[Aim of the task]: Lines below that include "nudged" are the answer; copy each one.

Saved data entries
---
-- ==== Sys2Proof/Certificates/Slice0/Obligations.lean ====
section
/-! DEFINITION. The statements about the model, for the provers. `Ends s c u` says that the command completes, that
everything the part then holds is what `u` holds, and that it issues `u`'s actions and, behind them, exactly the status page
fields that changed and the interrupt message: it is result and frame at once. -/

open Sys2Proof Sys2Proof.Machine

/-! ## The whole machine -/

/-- A step carries out the command at the front of the queue with the rest of the queue; an empty queue idles (the idling is
the model's choice, notes/assumptions/1.md). -/
def Obligations.StepRunsFront : Prop :=
  ∀ (s : State) (c : Instr) (rest : List Instr),
    (s.pending = c :: rest → step s = exec c { s with pending := rest }) ∧ (s.pending = [] → step s = .next s)

/-- The queue stands outside the part: a command that completes leaves the rest of the queue as it was. -/
def Obligations.QueueKept : Prop :=
  ∀ (c : Instr) (s t : State), exec c s = .next t → t.pending = s.pending

/-- Every command completes in every state: the part has no fault and refuses nothing. -/
def Obligations.EveryCommandCompletes : Prop := ∀ (c : Instr) (s : State), ∃ t, exec c s = .next t

/-- After a loss of power nothing of the catalogue, the jobs or the streams is held (R116). Until power is applied again no
command changes anything: that, and the default values that the other fields have then, are the model's choice
(notes/assumptions/42.md). -/
def Obligations.NothingWithoutPower : Prop :=
  (∀ s : State, ∃ t, exec .lossOfPower s = .next t ∧ t.powered = false ∧ t.cat = {} ∧ t.jobs = [] ∧ t.engine = {}
      ∧ t.streams = Vector.replicate 8 {} ∧ t.pending = s.pending)
    ∧ ∀ (s : State) (c : Instr), s.powered = false → (∀ p m l, c ≠ .coldStart p m l) → c ≠ .lossOfPower →
        exec c s = .next { s with out := {} }

/-- While the page is kept, what it last got is what its fields are: an invariant of every step, from any state that has it. And
what the page last got in a field is what a command's page writes put there, over what the page held before (R17). -/
def Obligations.PageStaysCurrent : Prop :=
  (∀ s t : State, PageCurrent s → step s = .next t → PageCurrent t)
  ∧ ∀ (s t : State) (c : Instr), s.powered = true → (∀ p m l, c ≠ .coldStart p m l) → c ≠ .lossOfPower → exec c s = .next t →
      t.link.attach = .attached ∨ t.link.attach = .detaching → ∀ o ∈ pageOffsets,
        pageAt t.link.page o = lastWrite t.out.page o (pageAt s.link.page o)

/-- The state after reset has the invariant of PageStaysCurrent. -/
def Obligations.ResetPageCurrent : Prop := PageCurrent State.reset

/-- The interrupt (R16), after any command in any attach state: it is asserted while the AND of ATTN and ATTN_EN is not zero; the
link's assert message goes out exactly when that AND goes from zero to non-zero, and the deassert message exactly when it goes
back, whether ATTN or ATTN_EN changed; and a write of ATTN_EN leaves every cause as it is. The message stands behind the other
outputs of the command by the model's choice (notes/assumptions/17.md). Power coming and going is apart: without power there is
no link. -/
def Obligations.InterruptFollows : Prop :=
  ∀ (s t : State) (c : Instr), s.powered = true → (∀ p m l, c ≠ .coldStart p m l) → c ≠ .lossOfPower → exec c s = .next t →
    (t.irq = true ↔ t.attn &&& t.attnEn ≠ 0)
    ∧ (t.out.msg = some true ↔ s.attn &&& s.attnEn = 0 ∧ t.attn &&& t.attnEn ≠ 0)
    ∧ (t.out.msg = some false ↔ s.attn &&& s.attnEn ≠ 0 ∧ t.attn &&& t.attnEn = 0)
    ∧ ∀ v : BitVec 64, c = .attnEnWrite v → t.attn = s.attn ∧ t.attnEn = v.setWidth 12

/-- The state after reset: WAKING with reason {COLD} and the first host rail on, DETACHED, CLOCK_INVALID alone in ATTN, no
interrupt enabled, the clock not valid, the configuration at the default of each field, the catalogue NOT_LOADED, every stream
CLOSED, every drive UNPOWERED with its rail off and its service level FULL (R12, R25, R26, R33, R139, R174, R189). A drive in
every bay, the mains good and the battery not low are the model's choice (notes/assumptions/4.md). -/
def Obligations.ResetState : Prop :=
  State.reset.link.attach = .detached ∧ State.reset.linkReg = 0x30 ∧ State.reset.readRegister 0x10 8 = 0
    ∧ State.reset.attn = 0x800 ∧ State.reset.attnEn = 0 ∧ State.reset.irq = false
    ∧ State.reset.box.st = .waking ∧ State.reset.box.wakeReason.code = 1
    ∧ State.reset.cat.st = .notLoaded ∧ State.reset.jobs = [] ∧ State.reset.engine = {} ∧ State.reset.pending = []
    ∧ State.reset.box.rail1 = true ∧ State.reset.box.rail2 = false ∧ State.reset.box.seq = none
    ∧ State.reset.box.supply = .mains ∧ State.reset.box.battLow = false
    ∧ State.reset.clock.valid = false ∧ State.reset.clock.count = 0
    ∧ State.reset.cfg =
      { poll := 10, k := 16, minLen := 16384, maxLen := 262144, strict := true, copies := 2, e := 20, mainsBudget := 60
        batteryBudget := 25
        drive := Vector.replicate 4 { spinUp := 20, run := 6, park := 1, idlePark := 900, startTimeout := 30, setup := [] }
        hot := 55, recover := 50, hotGrace := 120, mediaLimit := 8, leak := 5, railGrace := 2, holdTime := 60, credit := 8
        wakeNetwork := true, wakeButton := true, wakeAlarm := true, wakeMains := true }
    ∧ (∀ n : Fin 8, State.reset.streams[n].st = .closed)
    ∧ (∀ d : Fin 4, State.reset.drives[d].present = true ∧ State.reset.drives[d].power = .unpowered ∧ State.reset.drives[d].rail = false
        ∧ State.reset.drives[d].level = .full)

/-! ## Job chains and the status page -/

/-- SETUP_ADDR (R1). The setup block: a failed read or a bad page address fails the attach with CHAIN_FAULT; else every field
of the status page is written, whatever it held, with the chains' starting contexts (R1, R2, R3), all in that step
(notes/assumptions/16.md). ATTACHED: CHAIN_FAULT is set
when a chain started FAULTED, and each other chain makes its first take attempt (R2, R3, R4). -/
def Obligations.Attach : Prop :=
  (∀ (s : State) (v : BitVec 64), s.powered = true →
      (v ≠ 0 → s.link.attach = .detached → s.box.st = .run → v.toNat % 64 = 0 →
        Ends s (.setupAddrWrite v)
          { s with link := { s.link with attach := .attaching, stage := .readingSetup, setupAddr := v }, out := { acts := [.hostRead v 64] } })
      ∧ (v ≠ 0 → s.link.attach = .detached → s.box.st = .run → v.toNat % 64 ≠ 0 →
        Ends s (.setupAddrWrite v)
          { s with link := {}, chains := Vector.replicate 4 {}, attn := s.attn ||| 2, out := {} })
      ∧ (v = 0 ∨ s.link.attach ≠ .detached ∨ s.box.st ≠ .run → Ends s (.setupAddrWrite v) { s with out := {} }))
  ∧ (∀ s : State, s.powered = true → s.link.attach = .attaching → s.link.stage = .readingSetup →
      Ends s (.setupBlockReadDone none) { s with link := {}, chains := Vector.replicate 4 {}, attn := s.attn ||| 2, out := {} }
      ∧ ∀ b : List Byte,
        (goodAddr 4096 (setupPage b) = false → Ends s (.setupBlockReadDone (some b))
          { s with link := {}, chains := Vector.replicate 4 {}, attn := s.attn ||| 2, out := {} })
        ∧ (goodAddr 4096 (setupPage b) = true →
          let t := { s with
            chains := Vector.ofFn fun c =>
              { anchor := setupRoot b c, st := if goodAddr 64 (setupRoot b c) then ChainState.running else .faulted : Chain }
            link := { s.link with stage := .writingPage, pageAddr := setupPage b } }
          Ends s (.setupBlockReadDone (some b))
            { t with out := { acts := [.pageZeroUnused], notes := [[], t.pageFields] } }))
  ∧ (∀ s : State, s.powered = true → s.link.attach = .attaching → s.link.stage = .writingPage →
      (∀ c : Fin 4, s.chains[c].st = .faulted ∨ s.chains[c].st = .running ∧ s.chains[c].inFlight = 0 ∧ s.chains[c].take = .idle
        ∧ goodAddr 64 s.chains[c].anchor = true) →
      Ends s .statusPageFullWriteDone
        { s with
          link := { s.link with attach := .attached, stage := .idle }
          chains := s.chains.map fun (x : Chain) =>
            if x.st = .faulted then x else { x with take := .linkRead, poll := none, again := none, faultedMeanwhile := false }
          attn := if ∃ c : Fin 4, s.chains[c].st = .faulted then s.attn ||| 2 else s.attn
          out := { acts := (chains4.filter fun c => s.chains[c].st == .running).map fun c => .hostRead s.chains[c].anchor 8 } })

/-- While ATTACHED, NUDGE of any mask begins a take attempt on every STALLED or FAULTED chain whose bit is set, and has no effect
on one that is RUNNING or STOPPED (R4, R7). An attempt whose anchor is 0 or not a multiple of 64 leaves its chain FAULTED with
CHAIN_FAULT; any other reads the anchor's link (R4). A chain whose attempt is under way makes another when that one has ended
(notes/assumptions/15.md). With the page error flag set and no rewrite in progress the NUDGE, whatever its mask, also writes the
whole page again (R7, R18), every field in that step (notes/assumptions/16.md). In any other attach state a NUDGE has no effect
(R7). The poll timer begins an attempt on a STALLED chain alone (R6, R7); an expiry during an attempt waits for its end
(notes/assumptions/15.md). -/
def Obligations.TakeAttemptBegins : Prop :=
  ∀ s : State, s.powered = true →
    let attempt := fun x : Chain =>
      if goodAddr 64 x.anchor then { x with take := .linkRead, poll := none, again := none, faultedMeanwhile := false }
      else { x with st := .faulted, take := .idle, poll := none, again := none, faultedMeanwhile := false }
    (∀ v : BitVec 64, s.link.attach = .attached →
      let hit := fun c : Fin 4 => v.getLsbD c.val && (s.chains[c].st == .stalled || s.chains[c].st == .faulted)
      let begins := fun c : Fin 4 => hit c && s.chains[c].take == .idle
      let nudged := { s with
        chains := Vector.ofFn fun c =>
          if begins c then attempt s.chains[c] else if hit c then { s.chains[c] with again := some .nudge } else s.chains[c]
        attn := if ∃ c : Fin 4, begins c = true ∧ goodAddr 64 s.chains[c].anchor = false then s.attn ||| 2 else s.attn
        out := { acts := (chains4.filter fun c => begins c && goodAddr 64 s.chains[c].anchor).map fun c =>
          .hostRead s.chains[c].anchor 8 } }
      (s.link.pageError = false ∨ s.link.rewriting = true → Ends s (.nudge v) nudged)
      ∧ (s.link.pageError = true → s.link.rewriting = false →
        let t := { nudged with link := { s.link with rewriting := true } }
        Ends s (.nudge v) { t with out := { acts := nudged.out.acts ++ [.pageZeroUnused], notes := [[], t.pageFields] } }))
    ∧ (∀ v : BitVec 64, s.link.attach ≠ .attached → Ends s (.nudge v) { s with out := {} })
    ∧ ∀ c : Fin 4, let x := s.chains[c]
      (x.st = .stalled → x.take = .idle → x.poll.isSome = true →
        Ends s (.chainPollTimerExpiry c)
          { s with
            chains := s.chains.set c (attempt x)
            attn := if goodAddr 64 x.anchor then s.attn else s.attn ||| 2
            out := { acts := if goodAddr 64 x.anchor then [.hostRead x.anchor 8] else [] } })
      ∧ (x.st = .stalled → x.take ≠ .idle → s.cfg.poll ≠ 0 → x.again = none →
        Ends s (.chainPollTimerExpiry c) { s with chains := s.chains.set c { x with again := some .poll }, out := {} })
      ∧ (x.st ≠ .stalled → Ends s (.chainPollTimerExpiry c) { s with out := {} })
---
[Response for this exercise]:
      let nudged := { s with
      (s.link.pageError = false ∨ s.link.rewriting = true → Ends s (.nudge v) nudged)
        let t := { nudged with link := { s.link with rewriting := true } }
        Ends s (.nudge v) { t with out := { acts := nudged.out.acts ++ [.pageZeroUnused], notes := [[], t.pageFields] } }))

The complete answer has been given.